Mohan would not be making the move on her own. At least four senior researchers from Windsurf, including co-founder and chief scientist Arjun Patel, will be joining Google in the coming weeks. Patel’s most recent efforts on interpretable code synthesis were also noted as a key resource in Google’s recent effort to reinvigorate its developer tools in support of AI advancement.
Google’s Strategic Win
This pool of A-list talent is a timely and strategic coup for Google in the war over the AI developer ecosystem.
Although OpenAI’s GitHub Copilot, driven by its Codex model, has gained favor with developers, Google has been coming from behind, trying to introduce generative AI to its cloud products and developer APIs.
Now that three of Windsurf’s core team have joined Google, the company is anticipated to double down on efforts to get its own LLM-partnered code assistant into the wild — one that will compete with Copilot and potentially surpass it in:
- Real-time code reasoning
- Cross-language support
- Enterprise integrations
“Windsurf took a very pragmatic approach to use automated synthesis of code by integrating deep learning with symbolic reasoning,” said Dr. Lina Zhou, a professor of AI ethics at the University of Washington.
“Their transition to Google indicates that the company is going all in on transparency, reliability and explainability — where LLMs continue to fall short.”
What This Means for OpenAI
The demise of the Windsurf deal is an unusual stumble for OpenAI, which has otherwise thrived in AI research, deployment, and partnerships.
The company has released several successful commercial products, such as:
- ChatGPT Enterprise
- A wide range of developer APIs
However, in its quest to dominate AI-assisted software development, OpenAI now faces a reinvigorated rival.

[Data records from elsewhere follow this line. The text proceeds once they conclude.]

/-- R518 to R523, R525, R526, R530, R534, R548: a delay request is answered at once, and its answer gives the delay of the link; without one it is
sent again after 8 superframes. An item whole with its last fragment is acknowledged and taken: a HELLO of another mode, a certificate,
signature, key or admission that fails ends in ABORT and 1 s down; else the exchange goes on to the ring key of the surviving ring. A port that
comes up begins authentication, one that goes down holds nothing, with both down the unit is isolated. -/
def Obligations.ChainLinks : Prop :=
  (∀ (p : Fin 2) (bytes : List Byte) (turn : Word) (s : State),
    (s.linkUp p = false → Sys2Proof.Machine.exec (.dreqFrame p bytes turn) s = .next s ∧ Sys2Proof.Machine.exec (.drspFrame p bytes turn) s = .next s)
    ∧ (s.linkUp p = true → frameOk bytes = false → ∃ t, Sys2Proof.Machine.exec (.dreqFrame p bytes turn) s = .next t
        ∧ Sys2Proof.Machine.exec (.drspFrame p bytes turn) s = .next t ∧ s.frameDiscarded t p)
    ∧ (s.linkUp p = true → frameOk bytes = true → frameType bytes = 3 → ∃ t, Sys2Proof.Machine.exec (.dreqFrame p bytes turn) s = .next t
        ∧ t.port p = { s.port p with out := (s.port p).out ++ [mkFrame 4 0 s.ownUnit (slice bytes 4 4 ++ toBytes 4 turn.toNat)] }
        ∧ t.port (1 - p) = s.port (1 - p) ∧ t = { s with chn := { s.chn with ports := t.chn.ports } })
    ∧ (s.linkUp p = true → frameOk bytes = true → frameType bytes = 4 → ∀ d, (s.port p).dreq = some d →
        (field bytes 4 4 = d.1 → ∃ t, Sys2Proof.Machine.exec (.drspFrame p bytes turn) s = .next t
          ∧ (t.reg (CHN_LDLY p)).toNat = ((turn.toNat - field bytes 8 4) / 2) % 2 ^ 32 ∧ t.port p = { s.port p with dreq := none }
          ∧ t.port (1 - p) = s.port (1 - p) ∧ s.onlyRegs { t with chn := { t.chn with ports := s.chn.ports } } [CHN_LDLY p])
        ∧ (field bytes 4 4 ≠ d.1 → Sys2Proof.Machine.exec (.drspFrame p bytes turn) s = .next s))
    ∧ (s.linkUp p = true → frameOk bytes = true → frameType bytes = 4 → (s.port p).dreq = none →
        Sys2Proof.Machine.exec (.drspFrame p bytes turn) s = .next s))
  ∧ (∀ (p : Fin 2) (s : State),
    ((s.port p).dreq = none → Sys2Proof.Machine.exec (.dreqTimeout p) s = .next s)
    ∧ ∀ d, (s.port p).dreq = some d →
      (d.2 < 8 → Sys2Proof.Machine.exec (.dreqTimeout p) s = .next s)
      ∧ (8 ≤ d.2 → ∃ t, Sys2Proof.Machine.exec (.dreqTimeout p) s = .next t
        ∧ t.port p = { s.port p with
            out := (s.port p).out ++ [mkFrame 3 0 s.ownUnit (toBytes 4 (s.port p).rseq)]
            dreq := some ((s.port p).rseq % 2 ^ 32, 0)
            rseq := ((s.port p).rseq + 1) % 2 ^ 32 }
        ∧ t.port (1 - p) = s.port (1 - p) ∧ t = { s with chn := { s.chn with ports := t.chn.ports } }))
  ∧ (∀ (p : Fin 2) (bytes : List Byte) (s : State),
    let x := s.port p
    let item := field bytes 4 1 % 16
    let frag := field bytes 5 1
    let n := field bytes 6 1
    let data := slice bytes 8 54
    let shape := 1 ≤ n ∧ n ≤ 19 ∧ frag < n ∧ field bytes 4 1 / 16 = 0 ∧ field bytes 7 1 = 0
    let closed := x.up = false ∨ x.hold.isSome = true
    let rx := fun (key : Bool) => (frag, data) :: (if x.rxKey = key ∧ x.rxItem = item ∧ x.rxN = n then x.rx else []).filter fun q => q.1 != frag
    let whole := fun (key : Bool) => (List.range n).flatMap fun i => (((rx key).find? fun q => q.1 == i).map Prod.snd).getD []
    let ports := fun (t : State) => t.port (1 - p) = s.port (1 - p) ∧ t = { s with chn := { s.chn with ports := t.chn.ports } }
    let ack := fun (key : Bool) => fragments (if key then 6 else 5) s.ownUnit 5 (toBytes 1 item)
    let abort := fun (why : Nat) => fragments 5 s.ownUnit 6 (toBytes 1 why)
    (closed → Sys2Proof.Machine.exec (.authFrame p bytes) s = .next s ∧ Sys2Proof.Machine.exec (.keyFrame p bytes) s = .next s)
    ∧ (¬closed → frameOk bytes = false → ∃ t, Sys2Proof.Machine.exec (.authFrame p bytes) s = .next t
        ∧ Sys2Proof.Machine.exec (.keyFrame p bytes) s = .next t ∧ s.frameDiscarded t p)
    ∧ (¬closed → frameOk bytes = true → frameType bytes = 5 →
      (¬(shape ∧ 1 ≤ item ∧ item ≤ 6) → ∃ t, Sys2Proof.Machine.exec (.authFrame p bytes) s = .next t ∧ s.frameDiscarded t p)
      ∧ (shape → item = 5 → ∃ t, Sys2Proof.Machine.exec (.authFrame p bytes) s = .next t ∧ ports t
        ∧ t.port p = { x with tx := x.tx.map fun i => if i.isKey = false ∧ i.item = field data 0 1 then { i with acked := true } else i })
      ∧ (shape → item = 6 → ∃ t, Sys2Proof.Machine.exec (.authFrame p bytes) s = .next t ∧ s.joinRefused t p [] [])
      ∧ (shape → 1 ≤ item → item ≤ 4 → x.auth = true → Sys2Proof.Machine.exec (.authFrame p bytes) s = .next s)
      ∧ (shape → 1 ≤ item → item ≤ 4 → x.auth = false → (rx false).length < n → ∃ t, Sys2Proof.Machine.exec (.authFrame p bytes) s = .next t ∧ ports t
        ∧ t.port p = { x with rxKey := false, rxItem := item, rxN := n, rx := rx false })
      ∧ (shape → x.auth = false → n ≤ (rx false).length →
        let d := whole false
        let mode := field d 16 1
        (item = 1 → mode ≠ s.fld CHN_CFG CHN_CFG_AUTH → ∃ t, Sys2Proof.Machine.exec (.authFrame p bytes) s = .next t
          ∧ s.joinRefused t p (ack false ++ abort 4) [])
        ∧ (item = 1 → mode = s.fld CHN_CFG CHN_CFG_AUTH → x.hello = none → ∃ t, Sys2Proof.Machine.exec (.authFrame p bytes) s = .next t ∧ ports t
          ∧ (t.port p).hello = some (slice d 0 16, mode)
          ∧ (let head := toBytes 1 s.ownQuota ++ toBytes 3 s.ownUnit ++ toBytes 4 0 ++ Config.ecdhPub x.seed
            let new := [(2, toBytes 2 Config.devCert.length ++ Config.devCert)]
              ++ (if mode = 0 then [(3, certItem (match s.enrolled with | some e => e.cert | none => []))] else [])
              ++ [(4, head ++ Config.ecdsaSign Config.devPrivate (head ++ slice d 0 16))]
            (t.port p).tx = x.tx ++ new.map (fun i => ({ isKey := false, item := i.1, data := i.2 } : AuthItem))
            ∧ (t.port p).out = x.out ++ ack false ++ new.flatMap fun i => fragments 5 s.ownUnit i.1 i.2))
        ∧ (item = 2 ∨ item = 3 → ∃ t, Sys2Proof.Machine.exec (.authFrame p bytes) s = .next t ∧ ports t
          ∧ t.port p = { x with
              rxKey := false
              rxItem := item
              rxN := 0
              rx := []
              out := x.out ++ ack false
              dev := if item = 2 then some ((d.drop 2).take (field d 0 2)) else x.dev
              own := if item = 3 then some ((d.drop 2).take (field d 0 2)) else x.own })
        ∧ (∀ h, x.hello = some h → ∀ dev, x.dev = some dev → item = 4 →
          let unit := field d 1 3 % 2 ^ 18
          let certs := Config.certOk Config.caKey dev s.checksDates s.calSec = true ∧ (s.fld CHN_CFG CHN_CFG_AUTH = 0 →
            (x.own.any fun o => s.enrolled.any fun e => Config.certOk e.rootk o s.checksDates s.calSec
              && Config.certKey o == Config.certKey dev && Config.certUnit o == unit) = true)
          let signed := Config.ecdsaOk (Config.certKey dev) (slice d 0 72 ++ x.nonce) (slice d 72 64) = true
          let failed := [evtItem HMK_EVT HMK_EVT_VERIFY, faultItem blkHMK 0 0x10 clsC 0]
          (¬certs → ∃ t, Sys2Proof.Machine.exec (.authFrame p bytes) s = .next t ∧ s.joinRefused t p (ack false ++ abort 1) failed)
          ∧ (certs → ¬signed → ∃ t, Sys2Proof.Machine.exec (.authFrame p bytes) s = .next t ∧ s.joinRefused t p (ack false ++ abort 2) failed)
          ∧ (certs → signed → ∃ t, Sys2Proof.Machine.exec (.authFrame p bytes) s = .next t ∧ ports t
            ∧ (t.port p).offer = some (field d 0 1, unit, slice d 8 64)
            ∧ (let key := Config.hkdf (Config.ecdhShared x.seed (slice d 8 64)) (if s.ownUnit < unit then x.nonce ++ h.1 else h.1 ++ x.nonce)
              let kid := toBytes 4 (s.keyGen + 2 ^ 18 * s.chn.cnt)
              let rkey := if x.rkey.any (fun r => slice r 0 4 == kid) then kid else kid ++ Config.keyWrap key s.ringKey
              (t.port p).pair = some key
              ∧ (t.port p).tx.map (fun i => (i.isKey, i.item, i.data)) = x.tx.map (fun i => (i.isKey, i.item, i.data))
                  ++ [(true, 1, rkey), (true, 2, s.tableItem), (true, 3, Config.cmac key (rkey ++ s.tableItem))])))))
    ∧ (¬closed → frameOk bytes = true → frameType bytes = 6 →
      (¬(shape ∧ (item = 1 ∨ item = 2 ∨ item = 3 ∨ item = 5)) → ∃ t, Sys2Proof.Machine.exec (.keyFrame p bytes) s = .next t ∧ s.frameDiscarded t p)
      ∧ (shape → item = 5 → ∃ t, Sys2Proof.Machine.exec (.keyFrame p bytes) s = .next t ∧ ports t
        ∧ t.port p = { x with tx := x.tx.map fun i => if i.isKey = true ∧ i.item = field data 0 1 then { i with acked := true } else i })
      ∧ (shape → 1 ≤ item → item ≤ 3 → x.auth = true → Sys2Proof.Machine.exec (.keyFrame p bytes) s = .next s)
      ∧ (shape → 1 ≤ item → item ≤ 3 → x.auth = false → (rx true).length < n → ∃ t, Sys2Proof.Machine.exec (.keyFrame p bytes) s = .next t ∧ ports t
        ∧ t.port p = { x with rxKey := true, rxItem := item, rxN := n, rx := rx true })
      ∧ (shape → x.auth = false → n ≤ (rx true).length →
        let d := whole true
        (item = 1 ∨ item = 2 → ∃ t, Sys2Proof.Machine.exec (.keyFrame p bytes) s = .next t ∧ ports t
          ∧ (t.port p).out = x.out ++ ack true
          ∧ (item = 1 → (t.port p).mtab = x.mtab ∧ ∃ l, (t.port p).rkey = some l ∧ l.take 4 = d.take 4)
          ∧ (item = 2 → (t.port p).rkey = x.rkey ∧ (t.port p).mtab = some (slice d 0 (1 + 4 * field d 0 1))))
        ∧ (∀ key, x.pair = some key → ∀ rk, x.rkey = some rk → ∀ mt, x.mtab = some mt → ∀ o, x.offer = some o → item = 3 →
          let good := Config.cmac key (rk ++ mt) = slice d 0 16
          let gen := field rk 0 4 % 2 ^ 18
          let cnt := field rk 0 4 / 2 ^ 18 % 256
          let survives := s.keyGen < gen ∨ (gen = s.keyGen ∧ cnt < s.chn.cnt)
          let admits := s.member o.2.1 = none ∧ o.2.1 ≠ s.ownUnit ∧ s.chn.members.length + 1 < 64
            ∧ (s.chn.members.map fun m => 1 + m.quota).sum + (1 + s.ownQuota) + (1 + o.1) ≤ 194
          (¬good → ∃ t, Sys2Proof.Machine.exec (.keyFrame p bytes) s = .next t ∧ s.joinRefused t p (ack true ++ abort 2) [])
          ∧ (good → gen = s.keyGen → cnt = s.chn.cnt → ∃ t, Sys2Proof.Machine.exec (.keyFrame p bytes) s = .next t ∧ ports t ∧ (t.port p).keyed = true)
          ∧ (good → survives → ¬admits → ∃ t, Sys2Proof.Machine.exec (.keyFrame p bytes) s = .next t ∧ s.joinRefused t p (ack true ++ abort 3) [])
          ∧ (good → survives → admits → ∃ t, Sys2Proof.Machine.exec (.keyFrame p bytes) s = .next t ∧ (t.port p).keyed = true
            ∧ t.member o.2.1 = some { unit := o.2.1, quota := o.1 } ∧ t.chn.memb = s.chn.memb ++ [(o.2.1, o.1, true, 4)]
            ∧ t.ringKey = s.ringKey ∧ t.keyGen = s.keyGen ∧ ∀ v, v ≠ o.2.1 → t.member v = s.member v)
          ∧ (good → ¬survives → (gen ≠ s.keyGen ∨ cnt ≠ s.chn.cnt) →
            (Config.keyUnwrap key (rk.drop 4) = none → ∃ t, Sys2Proof.Machine.exec (.keyFrame p bytes) s = .next t
              ∧ s.joinRefused t p (ack true ++ abort 2) [])
            ∧ (∀ ring, Config.keyUnwrap key (rk.drop 4) = some ring → ∃ t, Sys2Proof.Machine.exec (.keyFrame p bytes) s = .next t
              ∧ t.ringKey = ring ∧ t.keyGen = gen ∧ t.chn.cnt = cnt ∧ (t.port p).keyed = true
              ∧ ∀ v, (t.member v).isSome = true ↔ v ∈ (tableMembers s.ownUnit mt).map ChnMember.unit))))))
  ∧ (∀ (p : Fin 2) (s : State),
    let x := s.port p
    let due := fun (i : AuthItem) => !i.acked && decide (64 ≤ i.age)
    (x.tx.any due = false → Sys2Proof.Machine.exec (.authItemResend p) s = .next s)
    ∧ (∀ i, x.tx.find? due = some i → ∃ t, Sys2Proof.Machine.exec (.authItemResend p) s = .next t
      ∧ (t.port p).out = x.out ++ fragments (if i.isKey then 6 else 5) s.ownUnit i.item i.data
      ∧ (t.port p).tx.length = x.tx.length ∧ { i with age := 0 } ∈ (t.port p).tx
      ∧ t.port (1 - p) = s.port (1 - p) ∧ t = { s with chn := { s.chn with ports := t.chn.ports } })
    ∧ (x.auth = true ∨ x.t0.all (fun u => decide (s.now < u + 40000000)) = true → Sys2Proof.Machine.exec (.authTimeout p) s = .next s)
    ∧ (x.auth = false → x.t0.any (fun u => decide (u + 40000000 ≤ s.now)) = true → ∃ t, Sys2Proof.Machine.exec (.authTimeout p) s = .next t
      ∧ s.joinRefused t p (fragments 5 s.ownUnit 6 (toBytes 1 5)) [])
    ∧ (x.hold.all (fun u => decide (s.now < u)) = true → Sys2Proof.Machine.exec (.linkHoldoffEnd p) s = .next s)
    ∧ (x.hold.any (fun u => decide (u ≤ s.now)) = true → ∃ t, Sys2Proof.Machine.exec (.linkHoldoffEnd p) s = .next t
      ∧ (t.port p).hold = none ∧ (t.port p).up = x.up ∧ (t.port p).auth = false ∧ (t.port p).hello = none ∧ (t.port p).nonce.length = 16
      ∧ t.port (1 - p) = s.port (1 - p) ∧ t.inflight = s.inflight ∧ t.chn.members = s.chn.members ∧ t.mem = s.mem)
    ∧ (x.up = false → Sys2Proof.Machine.exec (.portDown p) s = .next s)
    ∧ (x.up = true → ∃ t, Sys2Proof.Machine.exec (.portDown p) s = .next t ∧ t.port p = {} ∧ t.port (1 - p) = s.port (1 - p)
      ∧ (let gone := (s.port (1 - p)).up = false
        t.fld CHN_PSTAT CHN_PSTAT_UP = (if gone then 0 else 2 ^ (1 - p.val))
        ∧ s.onlySends { t with chn := { t.chn with ports := s.chn.ports } } [CHN_PSTAT, CHN_EVT] ([evtItem CHN_EVT (2 + p), faultItem blkCHN 0 0x14 clsC 0]
            ++ if gone then [evtItem CHN_EVT CHN_EVT_ISOL, faultItem blkCHN 0 0x15 clsU 0] else [])))
    ∧ (s.bit CHN_APPLIED p = false ∨ x.up = true → Sys2Proof.Machine.exec (.portRetrain p) s = .next s)
    ∧ (s.bit CHN_APPLIED p = true → x.up = false → ∃ t, Sys2Proof.Machine.exec (.portRetrain p) s = .next t
      ∧ (t.port p).up = true ∧ (t.port p).auth = false ∧ (t.port p).hello = none ∧ (t.port p).nonce.length = 16 ∧ t.port (1 - p) = s.port (1 - p)
      ∧ t.bit CHN_PSTAT p = true ∧ t.bit CHN_EVT p = true
      ∧ s.onlySends { t with chn := { t.chn with ports := s.chn.ports }, freeUses := s.freeUses } [CHN_PSTAT, CHN_EVT] [evtItem CHN_EVT p]))
  ∧ (∀ s : State, (s.chn.alone < 32 → Sys2Proof.Machine.exec .ringOfOne s = .next s)
    ∧ (32 ≤ s.chn.alone → ∃ t, Sys2Proof.Machine.exec .ringOfOne s = .next t ∧ t.chn = { s.chn with members := [], memb := [] }
      ∧ t.ringKey = s.ringKey ∧ t.fld CHN_PSTAT CHN_PSTAT_MEMBERS = 1 ∧ s.onlyRegs { t with chn := s.chn } [CHN_PSTAT]))
  ∧ (∀ (u : BitVec 18) (s : State),
    ((s.member u.toNat).all (fun m => decide (m.age ≤ 32)) = true → Sys2Proof.Machine.exec (.memberTimeout u) s = .next s)
    ∧ ∀ m, s.member u.toNat = some m → 32 < m.age → u.toNat ≠ s.ownUnit → ∃ t, Sys2Proof.Machine.exec (.memberTimeout u) s = .next t
      ∧ t.member u.toNat = none ∧ (∀ v, v ≠ u.toNat → t.member v = s.member v) ∧ t.chn.memb = s.chn.memb ++ [(u.toNat, m.quota, false, 4)]
      ∧ t.chn.ports = s.chn.ports ∧ t.ringKey = s.ringKey ∧ s.onlyRegs { t with chn := s.chn } [CHN_PSTAT])
  ∧ (∀ (w : Word) (s : State), ∃ t, Sys2Proof.Machine.exec (.chnCtrlWrite w) s = .next t
    ∧ t.fld CHN_CTRL CHN_CTRL_EN = CHN_CTRL_EN.get w ∧ t.fld CHN_CTRL CHN_CTRL_GEN = CHN_CTRL_GEN.get w
    ∧ t.fld CHN_APPLIED CHN_APPLIED_EN = CHN_CTRL_EN.get w ∧ t.fld CHN_APPLIED CHN_APPLIED_GEN = CHN_CTRL_GEN.get w
    ∧ (∀ p : Fin 2, t.port p = if bitOf w p then s.port p else {})
    ∧ s.onlyRegs { t with chn := { t.chn with ports := s.chn.ports } } [CHN_CTRL, CHN_APPLIED, CHN_PSTAT])
  ∧ (∀ (w : Word) (s : State), ∃ t, Sys2Proof.Machine.exec (.clrfar w) s = .next t
    ∧ t.fld CHN_ASTAT CHN_ASTAT_FAR = (if bitOf w 0 then 0 else s.fld CHN_ASTAT CHN_ASTAT_FAR) ∧ s.onlyRegs t [CHN_ASTAT])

Perhaps more importantly, Windsurf’s refusal to integrate into OpenAI’s ecosystem may reflect growing tensions in the AI community — especially around:
- The purpose of research
- Transparency in commercialization
- Safe deployment of frontier models
OpenAI has been facing internal discord, including:
- Public resignations
- Complaints from former employees about the speed and transparency of safety protocols
“The Windsurf news doesn’t make OpenAI suddenly irrelevant,” said James Lee, a venture capitalist at Aptos AI Capital.

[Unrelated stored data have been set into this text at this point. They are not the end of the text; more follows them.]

-- ==== Sys2Proof/Laws/State.lean ====
section
/-! SUPPORT. Beside `State`: what each named update leaves in each field, by unfolding it once, and what a register, a field, a
bit or a byte reads after a write. -/

namespace Sys2Proof.Machine

/-! ### setReg -/

@[simp] theorem State.setReg_pending (s : State) (k : Nat) (v : Word) : (s.setReg k v).pending = s.pending := rfl
@[simp] theorem State.setReg_mem (s : State) (k : Nat) (v : Word) : (s.setReg k v).mem = s.mem := rfl
@[simp] theorem State.setReg_inflight (s : State) (k : Nat) (v : Word) : (s.setReg k v).inflight = s.inflight := rfl
@[simp] theorem State.setReg_slot (s : State) (k : Nat) (v : Word) : (s.setReg k v).slot = s.slot := rfl
@[simp] theorem State.setReg_now (s : State) (k : Nat) (v : Word) : (s.setReg k v).now = s.now := rfl
@[simp] theorem State.setReg_prevAng (s : State) (k : Nat) (v : Word) : (s.setReg k v).prevAng = s.prevAng := rfl
@[simp] theorem State.setReg_d2dUp (s : State) (k : Nat) (v : Word) : (s.setReg k v).d2dUp = s.d2dUp := rfl
@[simp] theorem State.setReg_whl (s : State) (k : Nat) (v : Word) : (s.setReg k v).whl = s.whl := rfl
@[simp] theorem State.setReg_echo (s : State) (k : Nat) (v : Word) : (s.setReg k v).echo = s.echo := rfl
@[simp] theorem State.setReg_obs (s : State) (k : Nat) (v : Word) : (s.setReg k v).obs = s.obs := rfl
@[simp] theorem State.setReg_sync (s : State) (k : Nat) (v : Word) : (s.setReg k v).sync = s.sync := rfl
@[simp] theorem State.setReg_calq (s : State) (k : Nat) (v : Word) : (s.setReg k v).calq = s.calq := rfl
@[simp] theorem State.setReg_stage (s : State) (k : Nat) (v : Word) : (s.setReg k v).stage = s.stage := rfl
@[simp] theorem State.setReg_aborts (s : State) (k : Nat) (v : Word) : (s.setReg k v).aborts = s.aborts := rfl
@[simp] theorem State.setReg_calEnt (s : State) (k : Nat) (v : Word) : (s.setReg k v).calEnt = s.calEnt := rfl
@[simp] theorem State.setReg_walked (s : State) (k : Nat) (v : Word) : (s.setReg k v).walked = s.walked := rfl
@[simp] theorem State.setReg_outCh (s : State) (k : Nat) (v : Word) : (s.setReg k v).outCh = s.outCh := rfl
@[simp] theorem State.setReg_cyc (s : State) (k : Nat) (v : Word) : (s.setReg k v).cyc = s.cyc := rfl
@[simp] theorem State.setReg_threads (s : State) (k : Nat) (v : Word) : (s.setReg k v).threads = s.threads := rfl
@[simp] theorem State.setReg_trimB (s : State) (k : Nat) (v : Word) : (s.setReg k v).trimB = s.trimB := rfl
@[simp] theorem State.setReg_meters (s : State) (k : Nat) (v : Word) : (s.setReg k v).meters = s.meters := rfl
@[simp] theorem State.setReg_frameNo (s : State) (k : Nat) (v : Word) : (s.setReg k v).frameNo = s.frameNo := rfl
@[simp] theorem State.setReg_budFrame (s : State) (k : Nat) (v : Word) : (s.setReg k v).budFrame = s.budFrame := rfl
@[simp] theorem State.setReg_irq (s : State) (k : Nat) (v : Word) : (s.setReg k v).irq = s.irq := rfl
@[simp] theorem State.setReg_tmr (s : State) (k : Nat) (v : Word) : (s.setReg k v).tmr = s.tmr := rfl
@[simp] theorem State.setReg_inj (s : State) (k : Nat) (v : Word) : (s.setReg k v).inj = s.inj := rfl
@[simp] theorem State.setReg_drive (s : State) (k : Nat) (v : Word) : (s.setReg k v).drive = s.drive := rfl
@[simp] theorem State.setReg_pwm (s : State) (k : Nat) (v : Word) : (s.setReg k v).pwm = s.pwm := rfl
@[simp] theorem State.setReg_rampAt (s : State) (k : Nat) (v : Word) : (s.setReg k v).rampAt = s.rampAt := rfl
@[simp] theorem State.setReg_fadc (s : State) (k : Nat) (v : Word) : (s.setReg k v).fadc = s.fadc := rfl
@[simp] theorem State.setReg_padc (s : State) (k : Nat) (v : Word) : (s.setReg k v).padc = s.padc := rfl
@[simp] theorem State.setReg_faWatch (s : State) (k : Nat) (v : Word) : (s.setReg k v).faWatch = s.faWatch := rfl
@[simp] theorem State.setReg_paWatch (s : State) (k : Nat) (v : Word) : (s.setReg k v).paWatch = s.paWatch := rfl
@[simp] theorem State.setReg_mains (s : State) (k : Nat) (v : Word) : (s.setReg k v).mains = s.mains := rfl
@[simp] theorem State.setReg_cmb (s : State) (k : Nat) (v : Word) : (s.setReg k v).cmb = s.cmb := rfl
@[simp] theorem State.setReg_chn (s : State) (k : Nat) (v : Word) : (s.setReg k v).chn = s.chn := rfl
@[simp] theorem State.setReg_eth (s : State) (k : Nat) (v : Word) : (s.setReg k v).eth = s.eth := rfl
@[simp] theorem State.setReg_can (s : State) (k : Nat) (v : Word) : (s.setReg k v).can = s.can := rfl
@[simp] theorem State.setReg_spi (s : State) (k : Nat) (v : Word) : (s.setReg k v).spi = s.spi := rfl
@[simp] theorem State.setReg_lkt (s : State) (k : Nat) (v : Word) : (s.setReg k v).lkt = s.lkt := rfl
@[simp] theorem State.setReg_boot (s : State) (k : Nat) (v : Word) : (s.setReg k v).boot = s.boot := rfl
@[simp] theorem State.setReg_enrol (s : State) (k : Nat) (v : Word) : (s.setReg k v).enrol = s.enrol := rfl
@[simp] theorem State.setReg_pairs (s : State) (k : Nat) (v : Word) : (s.setReg k v).pairs = s.pairs := rfl
@[simp] theorem State.setReg_fabric (s : State) (k : Nat) (v : Word) : (s.setReg k v).fabric = s.fabric := rfl
@[simp] theorem State.setReg_flt (s : State) (k : Nat) (v : Word) : (s.setReg k v).flt = s.flt := rfl
@[simp] theorem State.setReg_sys (s : State) (k : Nat) (v : Word) : (s.setReg k v).sys = s.sys := rfl
@[simp] theorem State.setReg_dbg (s : State) (k : Nat) (v : Word) : (s.setReg k v).dbg = s.dbg := rfl
@[simp] theorem State.setReg_answer (s : State) (k : Nat) (v : Word) : (s.setReg k v).answer = s.answer := rfl
@[simp] theorem State.setReg_freeUses (s : State) (k : Nat) (v : Word) : (s.setReg k v).freeUses = s.freeUses := rfl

“But it does demonstrate how top researchers are increasingly considering their options — and that Google is back in a big way.”

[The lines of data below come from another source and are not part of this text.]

-- ==== Sys2Proof/Laws/Gental.lean ====
section
/-! SUPPORT. The issue of a Gental instruction: where the agent can issue it, it takes its effect in the issued state, and what the
issue itself changes. -/

namespace Sys2Proof.Machine

/-! ### Arrays of plain data -/

theorem vupd_self {α : Type} [Inhabited α] {n : Nat} (v : Vector α n) (i : Nat) (f : α → α) (h : f (vat v i) = vat v i) :
    vupd v i f = v := by
  apply Vector.ext
  intro j hj
  unfold vupd
  rw [Vector.getElem_ofFn]
  split
  · rename_i e
    simp only at e
    subst e
    rw [vat_lt v hj] at h
    exact h
  · rfl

The Broader AI Talent Chessboard
This development is just the latest sign of an intensely competitive race for AI talent among global tech giants. Companies such as:
- Microsoft
- Meta
- Amazon
- A host of AI startups
…are all competing to define the next generation of AI platforms.
Researchers with expertise in:
- LLM alignment
- Model compression
- Human-AI interaction
…are in historically high demand.
Startups like Windsurf, often founded with open-source ideals and agility, frequently find themselves drawn to corporate ecosystems offering:
- Unmatched compute power
- Massive infrastructure
- Salaries too large to ignore
Still, not every acquisition ends in success. The Windsurf breakup serves as a reminder that human decisions — about values, vision, and culture — still matter, even in an industry driven by algorithms.
What’s Next?
Windsurf’s remaining team members face an uncertain future. The company has reportedly:
- Paused all external work
- Is evaluating options, including:
- Spinning out remaining IP
- Pivoting to a research consultancy model
Meanwhile, attention will shift to Google’s DeepMind division, as it begins to integrate the Windsurf researchers.
Upcoming Expectations:
- Analysts anticipate a major unveiling at Google’s developer conference.
- A Copilot rival may be announced as early as Q4 2025.
Final Takeaway
While this episode is unlikely to slow OpenAI’s broader momentum, it offers a critical insight into the state of the AI ecosystem:
The AI talent wars are heating up — and alliances can change overnight.